*** Data shown ***

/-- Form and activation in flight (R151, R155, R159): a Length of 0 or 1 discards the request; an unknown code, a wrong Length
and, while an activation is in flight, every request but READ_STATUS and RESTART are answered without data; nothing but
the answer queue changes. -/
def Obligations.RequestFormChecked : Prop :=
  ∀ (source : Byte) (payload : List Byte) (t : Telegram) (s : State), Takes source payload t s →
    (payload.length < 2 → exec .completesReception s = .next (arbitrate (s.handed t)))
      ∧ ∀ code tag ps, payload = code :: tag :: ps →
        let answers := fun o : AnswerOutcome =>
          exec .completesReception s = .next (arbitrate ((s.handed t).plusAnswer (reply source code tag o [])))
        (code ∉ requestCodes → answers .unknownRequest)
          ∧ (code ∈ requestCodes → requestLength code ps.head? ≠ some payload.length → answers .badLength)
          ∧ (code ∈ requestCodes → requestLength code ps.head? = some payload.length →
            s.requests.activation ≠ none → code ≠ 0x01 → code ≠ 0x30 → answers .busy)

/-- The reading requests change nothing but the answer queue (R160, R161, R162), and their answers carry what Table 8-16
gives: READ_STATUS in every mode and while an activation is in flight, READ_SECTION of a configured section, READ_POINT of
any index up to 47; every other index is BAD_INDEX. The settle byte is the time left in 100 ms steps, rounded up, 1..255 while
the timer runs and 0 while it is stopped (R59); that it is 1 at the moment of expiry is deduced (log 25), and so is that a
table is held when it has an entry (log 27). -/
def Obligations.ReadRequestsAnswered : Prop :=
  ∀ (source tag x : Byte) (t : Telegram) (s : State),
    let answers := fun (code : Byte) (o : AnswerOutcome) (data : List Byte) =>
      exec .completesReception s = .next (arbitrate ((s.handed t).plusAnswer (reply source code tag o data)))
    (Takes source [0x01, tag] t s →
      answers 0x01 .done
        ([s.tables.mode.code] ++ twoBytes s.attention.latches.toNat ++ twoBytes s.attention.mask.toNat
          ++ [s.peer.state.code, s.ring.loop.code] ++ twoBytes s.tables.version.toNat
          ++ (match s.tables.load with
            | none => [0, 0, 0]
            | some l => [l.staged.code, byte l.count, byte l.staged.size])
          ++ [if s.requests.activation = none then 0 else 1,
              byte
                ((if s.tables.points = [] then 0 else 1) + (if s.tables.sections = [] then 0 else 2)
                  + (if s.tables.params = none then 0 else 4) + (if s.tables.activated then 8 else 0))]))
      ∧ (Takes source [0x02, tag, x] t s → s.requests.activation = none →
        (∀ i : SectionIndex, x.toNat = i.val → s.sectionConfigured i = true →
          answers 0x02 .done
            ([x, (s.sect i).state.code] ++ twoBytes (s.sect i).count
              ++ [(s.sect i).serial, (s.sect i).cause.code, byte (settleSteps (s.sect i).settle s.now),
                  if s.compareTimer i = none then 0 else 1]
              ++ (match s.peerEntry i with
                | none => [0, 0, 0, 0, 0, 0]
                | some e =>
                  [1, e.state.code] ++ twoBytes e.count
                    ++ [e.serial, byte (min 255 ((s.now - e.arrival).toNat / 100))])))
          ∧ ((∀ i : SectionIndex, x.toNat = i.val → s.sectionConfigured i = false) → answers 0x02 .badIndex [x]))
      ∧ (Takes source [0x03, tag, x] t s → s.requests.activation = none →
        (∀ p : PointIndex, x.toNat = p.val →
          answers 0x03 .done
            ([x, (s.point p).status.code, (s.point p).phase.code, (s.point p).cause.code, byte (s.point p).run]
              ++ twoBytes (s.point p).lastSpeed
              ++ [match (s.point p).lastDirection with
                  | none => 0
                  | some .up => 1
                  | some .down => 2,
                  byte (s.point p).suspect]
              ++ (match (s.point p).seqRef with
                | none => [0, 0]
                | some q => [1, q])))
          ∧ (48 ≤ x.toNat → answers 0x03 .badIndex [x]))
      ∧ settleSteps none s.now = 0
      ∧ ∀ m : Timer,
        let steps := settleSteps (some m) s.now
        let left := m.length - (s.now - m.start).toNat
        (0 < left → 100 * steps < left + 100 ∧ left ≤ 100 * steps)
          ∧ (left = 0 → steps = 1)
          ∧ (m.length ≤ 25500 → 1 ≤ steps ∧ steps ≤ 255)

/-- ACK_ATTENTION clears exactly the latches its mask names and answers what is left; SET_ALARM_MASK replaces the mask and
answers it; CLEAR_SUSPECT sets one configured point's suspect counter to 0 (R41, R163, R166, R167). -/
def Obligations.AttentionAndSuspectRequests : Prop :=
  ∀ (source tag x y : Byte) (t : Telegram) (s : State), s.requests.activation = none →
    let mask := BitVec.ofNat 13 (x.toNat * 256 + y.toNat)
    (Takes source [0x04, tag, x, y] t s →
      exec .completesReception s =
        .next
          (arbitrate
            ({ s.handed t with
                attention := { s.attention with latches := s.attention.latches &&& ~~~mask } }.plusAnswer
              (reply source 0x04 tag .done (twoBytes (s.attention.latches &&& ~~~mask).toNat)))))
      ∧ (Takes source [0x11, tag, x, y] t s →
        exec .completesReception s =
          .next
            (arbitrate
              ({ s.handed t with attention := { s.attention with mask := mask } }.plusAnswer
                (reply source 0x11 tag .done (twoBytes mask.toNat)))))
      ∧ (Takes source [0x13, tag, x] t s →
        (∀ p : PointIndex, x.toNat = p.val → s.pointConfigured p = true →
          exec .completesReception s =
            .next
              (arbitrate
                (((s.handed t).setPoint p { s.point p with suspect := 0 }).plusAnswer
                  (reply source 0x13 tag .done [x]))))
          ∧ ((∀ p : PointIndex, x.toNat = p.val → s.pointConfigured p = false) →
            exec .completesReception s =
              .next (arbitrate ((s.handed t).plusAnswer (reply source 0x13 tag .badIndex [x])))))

*** End of Data shown ***
*** Data shown ***

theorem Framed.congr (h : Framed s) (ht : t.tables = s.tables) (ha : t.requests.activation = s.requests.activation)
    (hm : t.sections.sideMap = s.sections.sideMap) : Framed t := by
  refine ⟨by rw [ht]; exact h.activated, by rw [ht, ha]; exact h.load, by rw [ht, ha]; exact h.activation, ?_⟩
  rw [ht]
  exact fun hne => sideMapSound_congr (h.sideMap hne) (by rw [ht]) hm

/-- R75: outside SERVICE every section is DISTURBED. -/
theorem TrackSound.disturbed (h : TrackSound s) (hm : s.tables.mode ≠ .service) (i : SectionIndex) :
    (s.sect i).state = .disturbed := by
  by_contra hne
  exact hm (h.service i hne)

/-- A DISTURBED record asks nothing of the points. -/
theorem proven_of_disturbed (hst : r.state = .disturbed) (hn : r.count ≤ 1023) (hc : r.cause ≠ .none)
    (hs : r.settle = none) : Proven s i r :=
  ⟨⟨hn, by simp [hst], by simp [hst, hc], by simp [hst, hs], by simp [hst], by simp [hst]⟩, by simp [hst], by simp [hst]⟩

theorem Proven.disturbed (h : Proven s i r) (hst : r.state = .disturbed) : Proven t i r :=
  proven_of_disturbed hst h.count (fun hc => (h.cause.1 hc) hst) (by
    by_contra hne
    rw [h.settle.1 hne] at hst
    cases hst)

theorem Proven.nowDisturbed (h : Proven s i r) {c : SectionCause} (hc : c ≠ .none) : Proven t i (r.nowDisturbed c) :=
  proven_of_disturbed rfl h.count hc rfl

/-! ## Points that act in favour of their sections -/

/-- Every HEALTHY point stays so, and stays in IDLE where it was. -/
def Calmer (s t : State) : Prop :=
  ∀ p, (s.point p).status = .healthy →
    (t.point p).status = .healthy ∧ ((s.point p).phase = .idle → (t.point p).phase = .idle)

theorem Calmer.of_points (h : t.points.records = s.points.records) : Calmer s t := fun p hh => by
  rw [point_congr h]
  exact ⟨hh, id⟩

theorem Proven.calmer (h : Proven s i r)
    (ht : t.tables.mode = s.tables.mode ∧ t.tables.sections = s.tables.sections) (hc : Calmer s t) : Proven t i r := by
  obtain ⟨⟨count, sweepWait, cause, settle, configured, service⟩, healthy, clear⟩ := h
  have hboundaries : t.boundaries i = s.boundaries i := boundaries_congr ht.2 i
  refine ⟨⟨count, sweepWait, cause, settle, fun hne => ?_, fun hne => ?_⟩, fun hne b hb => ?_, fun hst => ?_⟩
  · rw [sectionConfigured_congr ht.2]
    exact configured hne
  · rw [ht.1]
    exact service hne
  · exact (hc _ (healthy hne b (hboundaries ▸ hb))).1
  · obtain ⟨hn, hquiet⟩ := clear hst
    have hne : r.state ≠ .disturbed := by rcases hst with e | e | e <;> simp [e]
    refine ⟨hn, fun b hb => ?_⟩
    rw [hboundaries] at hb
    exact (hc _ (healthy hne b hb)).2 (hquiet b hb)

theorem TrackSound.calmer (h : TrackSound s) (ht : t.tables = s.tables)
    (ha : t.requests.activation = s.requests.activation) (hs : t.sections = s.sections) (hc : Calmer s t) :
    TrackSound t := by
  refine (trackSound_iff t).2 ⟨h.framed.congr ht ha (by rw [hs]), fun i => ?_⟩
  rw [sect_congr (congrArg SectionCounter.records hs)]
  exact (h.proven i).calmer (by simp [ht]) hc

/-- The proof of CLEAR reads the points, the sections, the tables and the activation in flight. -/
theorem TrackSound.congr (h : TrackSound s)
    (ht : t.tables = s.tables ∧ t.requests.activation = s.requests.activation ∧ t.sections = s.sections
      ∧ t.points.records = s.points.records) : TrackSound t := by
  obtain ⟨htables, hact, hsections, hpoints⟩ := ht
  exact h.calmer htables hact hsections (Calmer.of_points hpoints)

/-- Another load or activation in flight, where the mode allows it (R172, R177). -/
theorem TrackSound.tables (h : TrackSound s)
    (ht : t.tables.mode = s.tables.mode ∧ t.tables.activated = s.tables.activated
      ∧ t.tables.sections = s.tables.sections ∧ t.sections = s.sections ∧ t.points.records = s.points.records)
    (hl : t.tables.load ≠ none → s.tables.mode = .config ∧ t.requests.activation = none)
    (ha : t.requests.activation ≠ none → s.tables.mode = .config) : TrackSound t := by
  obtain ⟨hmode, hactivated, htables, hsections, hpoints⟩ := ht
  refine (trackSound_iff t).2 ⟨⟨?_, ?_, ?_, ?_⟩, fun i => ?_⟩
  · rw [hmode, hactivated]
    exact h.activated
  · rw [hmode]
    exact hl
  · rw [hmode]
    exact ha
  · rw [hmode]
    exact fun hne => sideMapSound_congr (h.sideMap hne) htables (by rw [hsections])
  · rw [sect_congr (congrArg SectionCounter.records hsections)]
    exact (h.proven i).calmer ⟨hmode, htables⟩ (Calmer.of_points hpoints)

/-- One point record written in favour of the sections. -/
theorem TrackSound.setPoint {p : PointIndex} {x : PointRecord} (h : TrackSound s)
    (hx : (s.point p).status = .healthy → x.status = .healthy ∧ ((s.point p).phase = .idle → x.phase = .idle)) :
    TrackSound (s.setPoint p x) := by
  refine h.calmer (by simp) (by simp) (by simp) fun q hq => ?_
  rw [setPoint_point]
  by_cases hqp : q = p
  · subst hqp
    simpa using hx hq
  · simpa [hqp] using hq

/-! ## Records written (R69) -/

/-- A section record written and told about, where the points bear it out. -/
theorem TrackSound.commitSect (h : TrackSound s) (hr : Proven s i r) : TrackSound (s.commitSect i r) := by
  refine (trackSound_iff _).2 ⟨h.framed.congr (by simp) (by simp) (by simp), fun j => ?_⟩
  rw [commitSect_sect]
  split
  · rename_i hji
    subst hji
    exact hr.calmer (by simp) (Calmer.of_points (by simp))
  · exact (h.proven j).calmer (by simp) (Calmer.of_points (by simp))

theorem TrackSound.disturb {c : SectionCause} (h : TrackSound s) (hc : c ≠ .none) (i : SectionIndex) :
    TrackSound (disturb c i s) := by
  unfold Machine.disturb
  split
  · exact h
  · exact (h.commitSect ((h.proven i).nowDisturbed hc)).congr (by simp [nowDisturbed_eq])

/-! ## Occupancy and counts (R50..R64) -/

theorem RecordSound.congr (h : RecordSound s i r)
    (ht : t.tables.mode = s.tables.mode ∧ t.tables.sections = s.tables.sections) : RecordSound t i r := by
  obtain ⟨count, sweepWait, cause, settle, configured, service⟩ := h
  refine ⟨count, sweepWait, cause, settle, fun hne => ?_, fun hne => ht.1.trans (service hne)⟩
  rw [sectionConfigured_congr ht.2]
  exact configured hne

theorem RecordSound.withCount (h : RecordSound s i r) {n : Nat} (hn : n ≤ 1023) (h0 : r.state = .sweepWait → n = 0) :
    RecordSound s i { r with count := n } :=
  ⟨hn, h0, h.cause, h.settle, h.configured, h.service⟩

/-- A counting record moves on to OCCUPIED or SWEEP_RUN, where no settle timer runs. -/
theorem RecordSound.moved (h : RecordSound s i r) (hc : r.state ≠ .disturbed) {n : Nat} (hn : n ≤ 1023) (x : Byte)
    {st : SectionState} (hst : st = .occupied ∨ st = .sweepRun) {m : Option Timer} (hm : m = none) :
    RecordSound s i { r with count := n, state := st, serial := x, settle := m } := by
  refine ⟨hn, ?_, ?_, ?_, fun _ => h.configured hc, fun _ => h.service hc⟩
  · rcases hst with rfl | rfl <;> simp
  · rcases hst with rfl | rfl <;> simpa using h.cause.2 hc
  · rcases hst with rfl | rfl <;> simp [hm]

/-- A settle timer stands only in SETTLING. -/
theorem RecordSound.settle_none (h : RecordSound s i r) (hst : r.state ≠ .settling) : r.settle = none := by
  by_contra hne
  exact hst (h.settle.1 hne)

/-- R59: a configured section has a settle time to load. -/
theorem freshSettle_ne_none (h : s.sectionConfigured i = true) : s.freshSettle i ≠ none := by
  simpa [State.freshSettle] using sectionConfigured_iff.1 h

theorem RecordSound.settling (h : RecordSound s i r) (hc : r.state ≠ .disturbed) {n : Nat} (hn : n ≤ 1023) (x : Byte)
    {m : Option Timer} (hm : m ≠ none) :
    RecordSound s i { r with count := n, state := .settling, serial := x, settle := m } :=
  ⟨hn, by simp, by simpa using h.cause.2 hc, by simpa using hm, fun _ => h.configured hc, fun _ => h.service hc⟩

*** End of Data shown ***
*** Data shown ***

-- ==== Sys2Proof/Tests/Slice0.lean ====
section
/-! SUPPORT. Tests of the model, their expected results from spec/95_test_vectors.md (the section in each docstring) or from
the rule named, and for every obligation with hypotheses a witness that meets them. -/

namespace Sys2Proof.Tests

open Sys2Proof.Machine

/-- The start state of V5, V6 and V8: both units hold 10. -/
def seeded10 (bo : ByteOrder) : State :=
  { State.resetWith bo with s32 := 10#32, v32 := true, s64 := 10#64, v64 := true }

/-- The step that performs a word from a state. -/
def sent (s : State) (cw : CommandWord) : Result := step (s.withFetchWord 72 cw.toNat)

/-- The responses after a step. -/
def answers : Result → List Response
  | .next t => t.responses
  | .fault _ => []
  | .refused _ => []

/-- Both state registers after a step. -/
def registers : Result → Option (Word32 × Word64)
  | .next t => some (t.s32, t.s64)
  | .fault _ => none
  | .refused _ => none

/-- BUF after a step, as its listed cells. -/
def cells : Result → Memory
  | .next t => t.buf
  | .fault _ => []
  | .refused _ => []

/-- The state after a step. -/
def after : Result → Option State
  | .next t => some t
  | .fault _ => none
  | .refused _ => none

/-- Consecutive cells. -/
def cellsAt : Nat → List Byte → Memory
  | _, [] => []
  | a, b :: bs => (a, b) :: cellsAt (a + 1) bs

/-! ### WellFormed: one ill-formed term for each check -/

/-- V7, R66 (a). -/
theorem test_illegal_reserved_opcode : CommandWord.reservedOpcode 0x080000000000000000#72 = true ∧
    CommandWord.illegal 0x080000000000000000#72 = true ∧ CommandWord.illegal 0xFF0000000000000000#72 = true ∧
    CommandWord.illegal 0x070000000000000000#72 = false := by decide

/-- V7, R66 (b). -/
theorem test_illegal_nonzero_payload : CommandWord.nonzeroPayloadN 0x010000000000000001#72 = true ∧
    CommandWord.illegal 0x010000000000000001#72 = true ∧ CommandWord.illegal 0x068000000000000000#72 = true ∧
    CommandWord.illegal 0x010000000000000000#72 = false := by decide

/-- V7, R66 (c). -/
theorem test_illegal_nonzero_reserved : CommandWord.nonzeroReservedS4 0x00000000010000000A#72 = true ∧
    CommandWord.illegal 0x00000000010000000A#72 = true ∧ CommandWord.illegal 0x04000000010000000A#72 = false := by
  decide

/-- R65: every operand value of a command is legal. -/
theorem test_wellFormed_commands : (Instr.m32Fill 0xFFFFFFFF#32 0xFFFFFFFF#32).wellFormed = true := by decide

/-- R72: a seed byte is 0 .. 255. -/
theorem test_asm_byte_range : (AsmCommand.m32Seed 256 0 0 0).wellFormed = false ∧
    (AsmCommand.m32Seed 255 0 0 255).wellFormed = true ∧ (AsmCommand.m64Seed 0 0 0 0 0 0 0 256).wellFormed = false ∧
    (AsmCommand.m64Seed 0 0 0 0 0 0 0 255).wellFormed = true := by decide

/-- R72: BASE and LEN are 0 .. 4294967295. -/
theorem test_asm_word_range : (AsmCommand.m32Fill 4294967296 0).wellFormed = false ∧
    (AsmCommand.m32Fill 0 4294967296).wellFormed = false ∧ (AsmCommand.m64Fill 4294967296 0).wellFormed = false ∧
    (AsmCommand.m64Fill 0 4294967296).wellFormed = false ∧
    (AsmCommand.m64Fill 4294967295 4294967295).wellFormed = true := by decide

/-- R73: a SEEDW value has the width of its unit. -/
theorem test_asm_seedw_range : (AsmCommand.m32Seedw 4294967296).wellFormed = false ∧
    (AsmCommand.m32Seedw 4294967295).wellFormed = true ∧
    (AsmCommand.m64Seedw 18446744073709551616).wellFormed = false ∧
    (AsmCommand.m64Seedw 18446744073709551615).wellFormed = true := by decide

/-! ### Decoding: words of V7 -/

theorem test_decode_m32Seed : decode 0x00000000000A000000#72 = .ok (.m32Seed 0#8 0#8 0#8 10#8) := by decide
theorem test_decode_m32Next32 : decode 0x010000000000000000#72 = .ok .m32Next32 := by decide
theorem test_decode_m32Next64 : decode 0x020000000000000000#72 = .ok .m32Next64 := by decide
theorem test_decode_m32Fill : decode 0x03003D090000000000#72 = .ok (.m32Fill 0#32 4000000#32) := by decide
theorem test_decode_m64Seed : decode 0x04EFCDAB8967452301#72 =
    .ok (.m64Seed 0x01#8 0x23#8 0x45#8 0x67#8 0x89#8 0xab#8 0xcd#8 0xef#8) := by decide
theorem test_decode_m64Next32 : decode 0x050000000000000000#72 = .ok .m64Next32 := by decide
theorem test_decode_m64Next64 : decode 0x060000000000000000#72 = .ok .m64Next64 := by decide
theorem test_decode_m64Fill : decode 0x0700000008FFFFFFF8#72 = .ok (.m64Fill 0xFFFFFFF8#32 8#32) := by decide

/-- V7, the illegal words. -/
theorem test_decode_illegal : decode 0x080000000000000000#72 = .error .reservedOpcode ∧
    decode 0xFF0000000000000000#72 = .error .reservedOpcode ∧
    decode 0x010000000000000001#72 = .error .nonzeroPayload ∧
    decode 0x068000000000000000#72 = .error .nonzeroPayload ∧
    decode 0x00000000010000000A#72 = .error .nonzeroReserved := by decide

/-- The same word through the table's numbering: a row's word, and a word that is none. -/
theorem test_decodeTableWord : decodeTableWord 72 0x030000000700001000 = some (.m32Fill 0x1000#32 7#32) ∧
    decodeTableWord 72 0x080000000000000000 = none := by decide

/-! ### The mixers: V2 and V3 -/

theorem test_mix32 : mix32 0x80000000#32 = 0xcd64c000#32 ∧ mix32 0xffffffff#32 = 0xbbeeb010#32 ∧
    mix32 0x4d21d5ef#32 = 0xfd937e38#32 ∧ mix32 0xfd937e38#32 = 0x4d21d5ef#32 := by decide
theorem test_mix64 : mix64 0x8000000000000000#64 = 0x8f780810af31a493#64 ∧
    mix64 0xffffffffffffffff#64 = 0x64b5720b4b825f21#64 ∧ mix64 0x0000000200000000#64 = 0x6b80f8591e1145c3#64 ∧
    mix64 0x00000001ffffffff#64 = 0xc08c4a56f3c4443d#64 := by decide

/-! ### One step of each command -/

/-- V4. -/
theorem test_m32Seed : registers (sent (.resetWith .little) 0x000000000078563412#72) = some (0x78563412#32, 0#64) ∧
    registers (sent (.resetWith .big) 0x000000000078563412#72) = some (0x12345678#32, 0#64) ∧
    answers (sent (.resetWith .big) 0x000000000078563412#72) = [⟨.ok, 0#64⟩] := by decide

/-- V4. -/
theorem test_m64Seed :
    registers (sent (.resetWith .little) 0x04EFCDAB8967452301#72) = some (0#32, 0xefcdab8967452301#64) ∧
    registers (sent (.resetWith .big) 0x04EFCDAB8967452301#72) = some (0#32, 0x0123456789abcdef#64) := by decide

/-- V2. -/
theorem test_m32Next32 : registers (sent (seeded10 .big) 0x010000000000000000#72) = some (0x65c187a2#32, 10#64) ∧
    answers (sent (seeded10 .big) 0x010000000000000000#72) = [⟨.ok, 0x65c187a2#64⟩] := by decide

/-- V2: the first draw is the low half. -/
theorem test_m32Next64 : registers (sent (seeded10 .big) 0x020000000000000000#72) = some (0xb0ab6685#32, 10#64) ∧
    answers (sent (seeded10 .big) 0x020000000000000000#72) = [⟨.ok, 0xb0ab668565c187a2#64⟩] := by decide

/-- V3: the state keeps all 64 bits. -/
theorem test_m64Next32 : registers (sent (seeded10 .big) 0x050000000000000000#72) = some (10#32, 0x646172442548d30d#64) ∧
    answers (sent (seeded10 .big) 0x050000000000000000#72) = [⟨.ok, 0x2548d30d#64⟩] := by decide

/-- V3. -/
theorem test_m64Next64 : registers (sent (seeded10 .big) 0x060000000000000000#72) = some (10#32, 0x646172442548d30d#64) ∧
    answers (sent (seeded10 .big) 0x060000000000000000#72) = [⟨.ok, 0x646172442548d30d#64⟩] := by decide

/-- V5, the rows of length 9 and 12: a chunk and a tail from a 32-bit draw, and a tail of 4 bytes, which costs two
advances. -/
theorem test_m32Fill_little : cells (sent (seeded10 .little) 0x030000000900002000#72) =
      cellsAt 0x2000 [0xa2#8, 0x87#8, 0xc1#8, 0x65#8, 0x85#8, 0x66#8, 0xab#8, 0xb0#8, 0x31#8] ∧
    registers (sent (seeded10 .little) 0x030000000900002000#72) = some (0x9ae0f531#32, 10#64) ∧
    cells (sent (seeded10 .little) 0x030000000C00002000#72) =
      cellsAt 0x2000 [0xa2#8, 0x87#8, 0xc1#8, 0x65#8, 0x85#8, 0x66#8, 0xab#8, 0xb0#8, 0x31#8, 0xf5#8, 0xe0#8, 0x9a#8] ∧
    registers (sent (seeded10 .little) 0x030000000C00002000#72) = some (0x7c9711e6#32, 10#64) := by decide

*** End of Data shown ***

What to work on: In the listing above, locate the line with "bear it out. -/" and the line with "exact hr.calmer (by", then extract exactly those lines and every line between them, and nothing more.

Result of this task:
/-- A section record written and told about, where the points bear it out. -/
theorem TrackSound.commitSect (h : TrackSound s) (hr : Proven s i r) : TrackSound (s.commitSect i r) := by
  refine (trackSound_iff _).2 ⟨h.framed.congr (by simp) (by simp) (by simp), fun j => ?_⟩
  rw [commitSect_sect]
  split
  · rename_i hji
    subst hji
    exact hr.calmer (by simp) (Calmer.of_points (by simp))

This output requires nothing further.